* _Instructions to follow_
Repeat the data that follows, keeping every character intact.

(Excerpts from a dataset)
- - - - - - -
/-- The length field of a frame counts its header, so header and body together fit it (30 R84). -/
theorem decodeFrame_fits {hl : Nat} {mk : List Byte → Instr} {bs rest : List Byte} {i : Instr}
    (h : decodeFrame hl mk bs = .ok (i, rest)) : ∃ body, i = mk body ∧ frameFits hl body = true ∧ rest <:+ bs := by
  obtain ⟨hi, lo, tail, rfl, hhl, -, hk⟩ := decodeFrame_ok h
  cases hk
  refine ⟨_, rfl, decide_eq_true ?_, (List.drop_suffix ..).trans ⟨[hi, lo], rfl⟩⟩
  have hlen : (tail.take (be16 hi lo - hl)).length ≤ be16 hi lo - hl := List.length_take_le ..
  have := be16_lt hi lo
  omega

/-- A command is its two leading bytes and operands; what it decodes to is well-formed and leaves an end of the bytes after
those two. -/
theorem decode_wf_suffix {bs rest : List Byte} {i : Instr} (h : decode bs = .ok (i, rest)) :
    ∃ w f operands, bs = w :: f :: operands ∧ i.wf = true ∧ rest <:+ operands := by
  match bs, h with
  | [], h | [_], h => cases h
  | w :: f :: operands, h =>
    refine ⟨w, f, operands, rfl, ?_⟩
    rw [decode] at h
    split at h
    · exact decodeOp_wf_suffix h
    · exact decodeArm_wf_suffix h
    · cases h; exact ⟨fmtInstr_wf .., List.suffix_rfl⟩
    · exact decodeEncodeAlg_wf_suffix h
    · obtain ⟨_, rfl, hfit, hsuf⟩ := decodeFrame_fits h
      exact ⟨hfit, hsuf⟩
    · obtain ⟨_, rfl, hfit, hsuf⟩ := decodeFrame_fits h
      exact ⟨hfit, hsuf⟩
    · cases h

/-- Settles O2: the bytes used are the two leading ones and the operands before the bytes left. -/
theorem decodeAnswersWellFormedExternalRows : Obligations.DecodeAnswersWellFormedExternalRows := by
  intro bs i rest h
  obtain ⟨w, f, _, rfl, hwf, ⟨taken, rfl⟩⟩ := decode_wf_suffix h
  exact ⟨hwf, decode_internal h, w :: f :: taken, rfl, Nat.le_add_left ..⟩

end Sys2Proof
end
- - - - - - -
* _Reply to the task_
/-- The length field of a frame counts its header, so header and body together fit it (30 R84). -/
theorem decodeFrame_fits {hl : Nat} {mk : List Byte → Instr} {bs rest : List Byte} {i : Instr}
    (h : decodeFrame hl mk bs = .ok (i, rest)) : ∃ body, i = mk body ∧ frameFits hl body = true ∧ rest <:+ bs := by
  obtain ⟨hi, lo, tail, rfl, hhl, -, hk⟩ := decodeFrame_ok h
  cases hk
  refine ⟨_, rfl, decide_eq_true ?_, (List.drop_suffix ..).trans ⟨[hi, lo], rfl⟩⟩
  have hlen : (tail.take (be16 hi lo - hl)).length ≤ be16 hi lo - hl := List.length_take_le ..
  have := be16_lt hi lo
  omega

/-- A command is its two leading bytes and operands; what it decodes to is well-formed and leaves an end of the bytes after
those two. -/
theorem decode_wf_suffix {bs rest : List Byte} {i : Instr} (h : decode bs = .ok (i, rest)) :
    ∃ w f operands, bs = w :: f :: operands ∧ i.wf = true ∧ rest <:+ operands := by
  match bs, h with
  | [], h | [_], h => cases h
  | w :: f :: operands, h =>
    refine ⟨w, f, operands, rfl, ?_⟩
    rw [decode] at h
    split at h
    · exact decodeOp_wf_suffix h
    · exact decodeArm_wf_suffix h
    · cases h; exact ⟨fmtInstr_wf .., List.suffix_rfl⟩
    · exact decodeEncodeAlg_wf_suffix h
    · obtain ⟨_, rfl, hfit, hsuf⟩ := decodeFrame_fits h
      exact ⟨hfit, hsuf⟩
    · obtain ⟨_, rfl, hfit, hsuf⟩ := decodeFrame_fits h
      exact ⟨hfit, hsuf⟩
    · cases h

/-- Settles O2: the bytes used are the two leading ones and the operands before the bytes left. -/
theorem decodeAnswersWellFormedExternalRows : Obligations.DecodeAnswersWellFormedExternalRows := by
  intro bs i rest h
  obtain ⟨w, f, _, rfl, hwf, ⟨taken, rfl⟩⟩ := decode_wf_suffix h
  exact ⟨hwf, decode_internal h, w :: f :: taken, rfl, Nat.le_add_left ..⟩

end Sys2Proof
end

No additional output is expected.